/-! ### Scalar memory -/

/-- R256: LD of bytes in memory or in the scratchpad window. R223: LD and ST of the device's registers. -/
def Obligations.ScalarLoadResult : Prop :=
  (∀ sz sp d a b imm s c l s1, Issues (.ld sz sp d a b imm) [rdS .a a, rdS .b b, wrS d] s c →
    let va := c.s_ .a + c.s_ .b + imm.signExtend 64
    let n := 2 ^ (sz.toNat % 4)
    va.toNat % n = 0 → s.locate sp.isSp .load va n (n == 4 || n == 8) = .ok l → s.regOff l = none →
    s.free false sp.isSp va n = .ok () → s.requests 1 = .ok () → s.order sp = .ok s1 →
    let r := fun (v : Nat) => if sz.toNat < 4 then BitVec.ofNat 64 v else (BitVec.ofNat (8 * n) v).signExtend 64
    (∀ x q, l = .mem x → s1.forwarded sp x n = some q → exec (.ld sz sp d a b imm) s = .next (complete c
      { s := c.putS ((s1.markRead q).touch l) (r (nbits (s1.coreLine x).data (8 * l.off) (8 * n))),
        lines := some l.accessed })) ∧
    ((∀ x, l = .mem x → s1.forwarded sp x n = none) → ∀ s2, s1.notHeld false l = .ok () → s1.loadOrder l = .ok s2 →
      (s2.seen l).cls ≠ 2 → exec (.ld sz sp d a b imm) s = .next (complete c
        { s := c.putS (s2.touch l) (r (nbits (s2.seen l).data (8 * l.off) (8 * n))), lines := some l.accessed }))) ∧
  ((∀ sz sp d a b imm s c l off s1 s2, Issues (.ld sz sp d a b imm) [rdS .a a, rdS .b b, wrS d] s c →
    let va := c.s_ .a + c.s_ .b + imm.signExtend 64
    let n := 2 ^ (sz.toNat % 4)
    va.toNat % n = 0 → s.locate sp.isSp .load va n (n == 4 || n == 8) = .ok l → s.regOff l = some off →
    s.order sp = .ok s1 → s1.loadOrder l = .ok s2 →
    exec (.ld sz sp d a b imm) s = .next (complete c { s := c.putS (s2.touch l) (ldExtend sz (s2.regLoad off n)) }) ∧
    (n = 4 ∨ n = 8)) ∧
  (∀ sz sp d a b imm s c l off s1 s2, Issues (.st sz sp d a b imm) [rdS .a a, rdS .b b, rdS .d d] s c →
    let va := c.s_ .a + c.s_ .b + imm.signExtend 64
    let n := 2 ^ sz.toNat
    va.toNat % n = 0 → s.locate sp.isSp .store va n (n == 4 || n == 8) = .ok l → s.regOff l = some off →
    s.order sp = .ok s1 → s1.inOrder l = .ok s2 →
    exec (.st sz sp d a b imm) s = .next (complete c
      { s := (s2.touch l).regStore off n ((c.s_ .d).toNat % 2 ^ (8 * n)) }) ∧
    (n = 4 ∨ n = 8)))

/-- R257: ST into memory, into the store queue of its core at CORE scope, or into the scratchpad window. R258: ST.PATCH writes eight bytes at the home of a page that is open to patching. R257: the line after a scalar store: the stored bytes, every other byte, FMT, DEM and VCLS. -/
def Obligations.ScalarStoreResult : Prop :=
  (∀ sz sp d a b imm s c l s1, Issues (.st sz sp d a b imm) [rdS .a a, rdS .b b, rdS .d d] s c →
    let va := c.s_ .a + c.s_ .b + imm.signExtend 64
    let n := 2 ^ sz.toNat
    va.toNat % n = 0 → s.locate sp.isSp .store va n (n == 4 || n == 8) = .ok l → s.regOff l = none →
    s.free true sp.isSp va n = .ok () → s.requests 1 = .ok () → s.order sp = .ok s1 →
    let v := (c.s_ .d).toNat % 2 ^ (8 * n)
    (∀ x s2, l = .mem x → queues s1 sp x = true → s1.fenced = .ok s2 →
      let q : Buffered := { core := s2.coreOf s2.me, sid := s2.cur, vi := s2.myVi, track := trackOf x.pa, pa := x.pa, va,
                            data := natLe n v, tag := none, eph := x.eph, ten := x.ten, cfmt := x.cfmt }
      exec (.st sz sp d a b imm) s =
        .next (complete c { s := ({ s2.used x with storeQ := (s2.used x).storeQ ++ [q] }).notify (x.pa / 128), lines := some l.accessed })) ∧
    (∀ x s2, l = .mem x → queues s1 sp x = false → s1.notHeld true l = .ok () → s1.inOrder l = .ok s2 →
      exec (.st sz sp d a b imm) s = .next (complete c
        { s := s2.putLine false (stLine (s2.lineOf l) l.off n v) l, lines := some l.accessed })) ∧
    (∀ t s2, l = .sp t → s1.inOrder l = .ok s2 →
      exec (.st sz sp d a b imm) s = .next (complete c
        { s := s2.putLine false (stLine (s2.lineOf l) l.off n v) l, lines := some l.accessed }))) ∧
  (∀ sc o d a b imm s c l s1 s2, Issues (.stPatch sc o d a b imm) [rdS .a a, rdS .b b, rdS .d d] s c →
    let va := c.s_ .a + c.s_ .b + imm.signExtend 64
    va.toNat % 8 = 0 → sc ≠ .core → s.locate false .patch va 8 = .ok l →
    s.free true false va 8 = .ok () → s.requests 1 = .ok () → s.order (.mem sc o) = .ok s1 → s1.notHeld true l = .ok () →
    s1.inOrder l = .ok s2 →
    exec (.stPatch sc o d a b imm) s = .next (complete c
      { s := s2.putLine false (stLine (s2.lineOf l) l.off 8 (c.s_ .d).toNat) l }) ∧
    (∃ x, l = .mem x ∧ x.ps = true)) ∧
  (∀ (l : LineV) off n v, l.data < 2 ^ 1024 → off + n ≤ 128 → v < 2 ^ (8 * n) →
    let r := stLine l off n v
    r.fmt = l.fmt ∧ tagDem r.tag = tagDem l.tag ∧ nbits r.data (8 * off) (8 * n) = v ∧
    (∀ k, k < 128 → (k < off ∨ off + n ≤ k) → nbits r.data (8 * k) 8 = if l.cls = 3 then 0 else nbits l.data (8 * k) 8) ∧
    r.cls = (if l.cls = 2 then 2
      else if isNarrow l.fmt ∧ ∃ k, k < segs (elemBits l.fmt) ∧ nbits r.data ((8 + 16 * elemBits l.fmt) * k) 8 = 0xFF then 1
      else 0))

...

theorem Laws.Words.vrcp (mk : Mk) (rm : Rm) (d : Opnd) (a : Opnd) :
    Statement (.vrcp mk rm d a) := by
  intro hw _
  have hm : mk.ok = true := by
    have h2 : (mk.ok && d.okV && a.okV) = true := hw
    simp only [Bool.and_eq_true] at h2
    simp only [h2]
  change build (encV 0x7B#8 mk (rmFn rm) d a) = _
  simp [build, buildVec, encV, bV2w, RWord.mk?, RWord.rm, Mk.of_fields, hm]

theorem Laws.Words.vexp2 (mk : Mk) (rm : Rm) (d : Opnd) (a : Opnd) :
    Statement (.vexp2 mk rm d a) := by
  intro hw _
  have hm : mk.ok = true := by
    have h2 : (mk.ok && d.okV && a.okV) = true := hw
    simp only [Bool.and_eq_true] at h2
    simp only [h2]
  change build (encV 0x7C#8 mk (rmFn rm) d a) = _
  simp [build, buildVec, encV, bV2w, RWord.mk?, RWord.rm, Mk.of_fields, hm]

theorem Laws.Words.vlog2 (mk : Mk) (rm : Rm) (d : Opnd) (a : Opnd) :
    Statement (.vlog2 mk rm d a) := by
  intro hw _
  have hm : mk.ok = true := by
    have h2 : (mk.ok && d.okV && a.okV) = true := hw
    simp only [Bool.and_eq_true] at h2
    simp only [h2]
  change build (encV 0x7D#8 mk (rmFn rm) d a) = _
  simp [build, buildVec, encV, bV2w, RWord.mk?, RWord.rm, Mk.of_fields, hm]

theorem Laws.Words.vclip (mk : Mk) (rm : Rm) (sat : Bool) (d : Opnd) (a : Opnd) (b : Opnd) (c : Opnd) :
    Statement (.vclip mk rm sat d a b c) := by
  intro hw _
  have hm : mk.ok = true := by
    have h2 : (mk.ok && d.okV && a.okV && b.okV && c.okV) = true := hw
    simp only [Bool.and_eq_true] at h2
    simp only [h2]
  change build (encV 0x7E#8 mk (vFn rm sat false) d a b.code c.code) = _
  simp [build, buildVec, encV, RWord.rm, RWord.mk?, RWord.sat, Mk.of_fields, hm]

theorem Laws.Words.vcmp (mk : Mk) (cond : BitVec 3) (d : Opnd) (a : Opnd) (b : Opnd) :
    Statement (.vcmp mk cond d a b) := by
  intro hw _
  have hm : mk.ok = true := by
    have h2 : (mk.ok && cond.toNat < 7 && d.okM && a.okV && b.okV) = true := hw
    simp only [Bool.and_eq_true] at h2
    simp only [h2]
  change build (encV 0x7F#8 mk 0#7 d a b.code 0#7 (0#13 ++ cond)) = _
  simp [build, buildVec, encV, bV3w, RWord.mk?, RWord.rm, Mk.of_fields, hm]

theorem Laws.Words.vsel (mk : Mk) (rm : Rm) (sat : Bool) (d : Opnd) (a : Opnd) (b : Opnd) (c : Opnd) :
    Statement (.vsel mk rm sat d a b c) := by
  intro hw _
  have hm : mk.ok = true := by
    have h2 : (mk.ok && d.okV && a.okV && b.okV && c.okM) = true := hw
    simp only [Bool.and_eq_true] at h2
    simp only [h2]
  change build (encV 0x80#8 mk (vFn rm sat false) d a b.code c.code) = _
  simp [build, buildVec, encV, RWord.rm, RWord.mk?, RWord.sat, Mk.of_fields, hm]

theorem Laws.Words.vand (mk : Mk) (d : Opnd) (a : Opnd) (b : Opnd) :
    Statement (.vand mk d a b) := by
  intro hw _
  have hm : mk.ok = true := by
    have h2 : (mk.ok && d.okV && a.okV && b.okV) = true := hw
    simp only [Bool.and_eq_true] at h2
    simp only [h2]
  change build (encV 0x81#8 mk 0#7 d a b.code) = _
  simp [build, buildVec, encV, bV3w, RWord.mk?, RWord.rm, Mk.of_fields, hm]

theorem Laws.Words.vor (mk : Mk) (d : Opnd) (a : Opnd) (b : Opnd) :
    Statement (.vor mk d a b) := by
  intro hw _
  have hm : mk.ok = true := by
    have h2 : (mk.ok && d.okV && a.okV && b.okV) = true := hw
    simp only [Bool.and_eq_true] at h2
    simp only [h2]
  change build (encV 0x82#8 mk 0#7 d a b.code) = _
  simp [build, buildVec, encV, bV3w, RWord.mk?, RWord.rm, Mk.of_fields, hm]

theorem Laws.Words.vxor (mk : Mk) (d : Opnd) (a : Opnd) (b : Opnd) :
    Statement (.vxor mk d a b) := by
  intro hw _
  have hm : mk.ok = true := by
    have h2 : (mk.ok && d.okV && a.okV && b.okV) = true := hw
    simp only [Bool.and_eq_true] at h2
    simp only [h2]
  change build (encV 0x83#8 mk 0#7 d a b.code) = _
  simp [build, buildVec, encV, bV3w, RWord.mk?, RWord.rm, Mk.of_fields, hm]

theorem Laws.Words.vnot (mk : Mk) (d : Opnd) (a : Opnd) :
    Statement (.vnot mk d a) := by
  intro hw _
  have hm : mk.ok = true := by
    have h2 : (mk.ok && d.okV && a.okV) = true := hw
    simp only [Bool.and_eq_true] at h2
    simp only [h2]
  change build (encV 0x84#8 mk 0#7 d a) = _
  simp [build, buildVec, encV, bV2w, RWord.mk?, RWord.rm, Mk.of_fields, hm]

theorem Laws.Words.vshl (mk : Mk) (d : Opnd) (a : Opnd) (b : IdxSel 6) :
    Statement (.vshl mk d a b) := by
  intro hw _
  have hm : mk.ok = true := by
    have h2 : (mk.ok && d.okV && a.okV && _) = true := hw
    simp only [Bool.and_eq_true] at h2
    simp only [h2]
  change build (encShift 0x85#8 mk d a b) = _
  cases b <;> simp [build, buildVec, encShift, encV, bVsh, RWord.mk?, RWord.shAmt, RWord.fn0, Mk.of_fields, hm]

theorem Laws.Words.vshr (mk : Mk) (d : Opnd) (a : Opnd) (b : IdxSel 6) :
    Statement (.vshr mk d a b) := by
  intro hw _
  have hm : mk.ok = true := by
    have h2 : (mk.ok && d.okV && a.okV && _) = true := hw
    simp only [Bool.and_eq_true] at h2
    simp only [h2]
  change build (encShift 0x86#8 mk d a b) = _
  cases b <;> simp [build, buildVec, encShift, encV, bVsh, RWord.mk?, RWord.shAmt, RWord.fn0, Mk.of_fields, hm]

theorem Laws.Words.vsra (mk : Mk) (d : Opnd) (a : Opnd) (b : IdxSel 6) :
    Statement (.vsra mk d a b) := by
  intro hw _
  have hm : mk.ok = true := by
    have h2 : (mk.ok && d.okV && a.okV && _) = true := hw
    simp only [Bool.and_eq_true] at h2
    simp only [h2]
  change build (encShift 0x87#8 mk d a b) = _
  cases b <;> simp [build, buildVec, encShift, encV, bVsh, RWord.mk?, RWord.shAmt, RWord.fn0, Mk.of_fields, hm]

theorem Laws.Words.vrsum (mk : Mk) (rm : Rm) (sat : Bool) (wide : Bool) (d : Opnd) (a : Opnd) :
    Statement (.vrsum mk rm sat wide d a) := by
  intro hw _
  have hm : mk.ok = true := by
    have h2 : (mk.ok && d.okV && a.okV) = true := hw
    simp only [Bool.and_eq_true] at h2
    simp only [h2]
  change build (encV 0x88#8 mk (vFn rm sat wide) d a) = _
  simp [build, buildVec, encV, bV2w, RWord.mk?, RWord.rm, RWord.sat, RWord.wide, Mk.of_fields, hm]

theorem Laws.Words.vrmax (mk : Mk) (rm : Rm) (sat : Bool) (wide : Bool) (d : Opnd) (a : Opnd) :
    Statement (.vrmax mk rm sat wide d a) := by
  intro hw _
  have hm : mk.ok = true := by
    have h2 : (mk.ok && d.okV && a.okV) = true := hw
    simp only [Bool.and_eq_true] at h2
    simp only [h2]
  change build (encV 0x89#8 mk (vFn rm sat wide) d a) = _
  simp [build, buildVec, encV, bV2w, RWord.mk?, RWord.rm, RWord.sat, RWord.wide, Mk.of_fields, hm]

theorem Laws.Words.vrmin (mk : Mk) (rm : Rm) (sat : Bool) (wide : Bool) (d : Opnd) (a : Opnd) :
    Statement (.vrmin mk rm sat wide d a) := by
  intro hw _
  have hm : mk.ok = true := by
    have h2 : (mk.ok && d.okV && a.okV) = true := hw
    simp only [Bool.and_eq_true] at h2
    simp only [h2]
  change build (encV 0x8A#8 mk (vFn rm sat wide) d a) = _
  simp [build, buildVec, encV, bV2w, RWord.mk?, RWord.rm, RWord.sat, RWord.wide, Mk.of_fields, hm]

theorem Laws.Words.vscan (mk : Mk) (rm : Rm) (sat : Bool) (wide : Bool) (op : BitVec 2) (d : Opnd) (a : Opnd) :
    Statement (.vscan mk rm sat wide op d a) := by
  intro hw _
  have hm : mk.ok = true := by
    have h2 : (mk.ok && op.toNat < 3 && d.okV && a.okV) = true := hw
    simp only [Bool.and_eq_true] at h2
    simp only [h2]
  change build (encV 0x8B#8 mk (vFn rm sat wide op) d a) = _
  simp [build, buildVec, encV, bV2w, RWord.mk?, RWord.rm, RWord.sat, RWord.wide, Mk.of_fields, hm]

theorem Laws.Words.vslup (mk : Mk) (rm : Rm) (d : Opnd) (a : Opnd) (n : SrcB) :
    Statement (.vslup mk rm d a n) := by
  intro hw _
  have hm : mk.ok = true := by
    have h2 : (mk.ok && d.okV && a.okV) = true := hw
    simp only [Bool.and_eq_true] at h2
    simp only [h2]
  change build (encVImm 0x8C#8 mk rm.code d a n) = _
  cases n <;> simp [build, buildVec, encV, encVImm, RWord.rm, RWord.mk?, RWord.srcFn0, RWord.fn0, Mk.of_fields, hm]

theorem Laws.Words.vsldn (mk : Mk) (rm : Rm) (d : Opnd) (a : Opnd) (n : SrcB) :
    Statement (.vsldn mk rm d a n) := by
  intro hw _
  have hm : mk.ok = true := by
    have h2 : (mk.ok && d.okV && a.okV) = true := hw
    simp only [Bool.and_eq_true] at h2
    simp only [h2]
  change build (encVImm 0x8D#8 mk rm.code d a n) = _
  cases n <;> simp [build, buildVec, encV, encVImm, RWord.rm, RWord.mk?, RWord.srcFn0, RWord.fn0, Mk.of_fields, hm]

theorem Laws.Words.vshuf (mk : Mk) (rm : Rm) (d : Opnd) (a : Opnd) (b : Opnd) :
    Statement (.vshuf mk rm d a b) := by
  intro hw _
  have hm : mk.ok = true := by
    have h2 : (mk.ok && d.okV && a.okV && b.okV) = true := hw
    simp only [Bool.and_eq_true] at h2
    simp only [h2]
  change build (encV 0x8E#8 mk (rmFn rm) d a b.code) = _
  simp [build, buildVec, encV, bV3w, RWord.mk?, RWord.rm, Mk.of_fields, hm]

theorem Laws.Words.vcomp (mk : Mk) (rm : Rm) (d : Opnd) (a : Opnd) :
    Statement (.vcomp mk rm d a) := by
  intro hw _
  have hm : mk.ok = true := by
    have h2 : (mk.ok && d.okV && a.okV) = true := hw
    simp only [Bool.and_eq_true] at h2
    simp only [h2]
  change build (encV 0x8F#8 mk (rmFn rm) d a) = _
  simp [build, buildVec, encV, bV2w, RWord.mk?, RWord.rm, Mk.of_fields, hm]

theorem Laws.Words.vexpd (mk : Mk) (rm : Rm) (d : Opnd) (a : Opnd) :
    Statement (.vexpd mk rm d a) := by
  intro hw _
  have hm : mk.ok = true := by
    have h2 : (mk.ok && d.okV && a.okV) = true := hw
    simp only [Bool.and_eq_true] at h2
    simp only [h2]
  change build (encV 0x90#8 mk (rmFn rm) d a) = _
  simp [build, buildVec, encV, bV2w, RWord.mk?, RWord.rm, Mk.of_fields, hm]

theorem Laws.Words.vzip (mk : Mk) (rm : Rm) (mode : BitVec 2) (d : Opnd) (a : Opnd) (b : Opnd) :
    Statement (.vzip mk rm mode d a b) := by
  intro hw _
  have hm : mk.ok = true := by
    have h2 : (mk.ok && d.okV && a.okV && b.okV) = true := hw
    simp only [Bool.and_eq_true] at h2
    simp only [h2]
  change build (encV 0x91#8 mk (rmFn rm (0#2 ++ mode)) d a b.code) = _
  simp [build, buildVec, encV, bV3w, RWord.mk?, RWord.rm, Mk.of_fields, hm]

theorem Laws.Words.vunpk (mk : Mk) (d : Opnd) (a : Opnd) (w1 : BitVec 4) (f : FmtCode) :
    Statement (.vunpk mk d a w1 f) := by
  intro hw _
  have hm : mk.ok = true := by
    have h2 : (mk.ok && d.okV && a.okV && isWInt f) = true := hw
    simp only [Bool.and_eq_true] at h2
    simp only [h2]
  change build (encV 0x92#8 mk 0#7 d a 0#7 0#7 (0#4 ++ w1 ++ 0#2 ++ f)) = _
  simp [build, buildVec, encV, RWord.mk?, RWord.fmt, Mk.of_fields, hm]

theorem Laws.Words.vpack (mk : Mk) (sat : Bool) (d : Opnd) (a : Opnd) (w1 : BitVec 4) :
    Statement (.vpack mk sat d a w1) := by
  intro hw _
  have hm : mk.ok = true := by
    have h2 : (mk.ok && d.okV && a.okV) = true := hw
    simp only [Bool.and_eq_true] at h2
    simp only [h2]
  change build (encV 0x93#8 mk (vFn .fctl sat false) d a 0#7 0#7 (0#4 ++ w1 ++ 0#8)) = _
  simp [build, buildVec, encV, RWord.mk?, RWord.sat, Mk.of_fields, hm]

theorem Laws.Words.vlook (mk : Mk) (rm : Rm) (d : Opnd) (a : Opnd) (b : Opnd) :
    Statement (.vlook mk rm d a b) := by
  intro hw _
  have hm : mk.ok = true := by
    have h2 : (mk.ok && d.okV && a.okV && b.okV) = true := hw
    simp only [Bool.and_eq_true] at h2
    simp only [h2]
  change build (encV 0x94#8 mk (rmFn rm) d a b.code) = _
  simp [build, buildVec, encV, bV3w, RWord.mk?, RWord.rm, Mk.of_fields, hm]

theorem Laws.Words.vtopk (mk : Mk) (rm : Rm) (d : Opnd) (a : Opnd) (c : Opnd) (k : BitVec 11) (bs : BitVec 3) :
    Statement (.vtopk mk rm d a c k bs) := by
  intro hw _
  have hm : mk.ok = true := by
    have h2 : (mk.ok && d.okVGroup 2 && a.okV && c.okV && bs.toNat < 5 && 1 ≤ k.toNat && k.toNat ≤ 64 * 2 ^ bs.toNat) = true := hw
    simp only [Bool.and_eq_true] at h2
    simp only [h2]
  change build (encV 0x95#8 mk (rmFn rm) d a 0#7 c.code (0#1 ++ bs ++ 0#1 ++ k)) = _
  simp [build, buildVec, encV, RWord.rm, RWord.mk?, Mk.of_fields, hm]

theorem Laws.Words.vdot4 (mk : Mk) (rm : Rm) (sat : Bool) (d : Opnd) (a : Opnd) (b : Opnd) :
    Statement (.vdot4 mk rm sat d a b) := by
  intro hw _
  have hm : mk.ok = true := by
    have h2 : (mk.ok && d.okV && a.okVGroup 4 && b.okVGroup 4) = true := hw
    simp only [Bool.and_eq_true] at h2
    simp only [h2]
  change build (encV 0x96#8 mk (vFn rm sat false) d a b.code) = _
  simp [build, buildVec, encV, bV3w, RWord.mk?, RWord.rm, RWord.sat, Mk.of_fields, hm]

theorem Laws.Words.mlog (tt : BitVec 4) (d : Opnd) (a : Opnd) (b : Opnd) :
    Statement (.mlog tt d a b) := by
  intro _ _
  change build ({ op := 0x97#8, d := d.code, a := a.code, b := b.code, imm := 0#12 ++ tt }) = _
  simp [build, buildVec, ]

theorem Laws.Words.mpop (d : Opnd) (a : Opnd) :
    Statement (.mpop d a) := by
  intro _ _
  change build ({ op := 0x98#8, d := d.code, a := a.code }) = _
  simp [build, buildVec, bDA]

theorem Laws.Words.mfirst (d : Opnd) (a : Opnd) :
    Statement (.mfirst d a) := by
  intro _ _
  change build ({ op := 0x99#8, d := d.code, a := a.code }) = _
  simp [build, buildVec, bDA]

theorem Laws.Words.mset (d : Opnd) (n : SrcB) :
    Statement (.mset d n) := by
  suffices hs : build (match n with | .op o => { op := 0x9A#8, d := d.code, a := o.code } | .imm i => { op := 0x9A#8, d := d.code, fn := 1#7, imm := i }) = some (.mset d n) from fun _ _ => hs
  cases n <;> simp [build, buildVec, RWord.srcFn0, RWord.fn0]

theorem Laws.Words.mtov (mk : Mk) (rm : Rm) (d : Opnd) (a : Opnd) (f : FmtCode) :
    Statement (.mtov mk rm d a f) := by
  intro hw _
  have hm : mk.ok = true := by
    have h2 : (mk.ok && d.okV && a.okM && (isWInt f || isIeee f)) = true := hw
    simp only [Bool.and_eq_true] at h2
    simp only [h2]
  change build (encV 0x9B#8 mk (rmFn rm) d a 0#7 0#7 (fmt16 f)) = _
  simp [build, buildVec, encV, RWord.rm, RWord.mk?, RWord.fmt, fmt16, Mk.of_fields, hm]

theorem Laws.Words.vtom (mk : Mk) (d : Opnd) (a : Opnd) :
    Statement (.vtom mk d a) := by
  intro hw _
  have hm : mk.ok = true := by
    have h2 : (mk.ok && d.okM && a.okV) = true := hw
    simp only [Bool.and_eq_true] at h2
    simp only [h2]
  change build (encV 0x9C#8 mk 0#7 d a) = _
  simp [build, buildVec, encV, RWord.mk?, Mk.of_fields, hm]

▶ **Prompt**:
Copy out every line of the listing that contains the string "vclip".

▶ **Exercise result**:
theorem Laws.Words.vclip (mk : Mk) (rm : Rm) (sat : Bool) (d : Opnd) (a : Opnd) (b : Opnd) (c : Opnd) :
    Statement (.vclip mk rm sat d a b c) := by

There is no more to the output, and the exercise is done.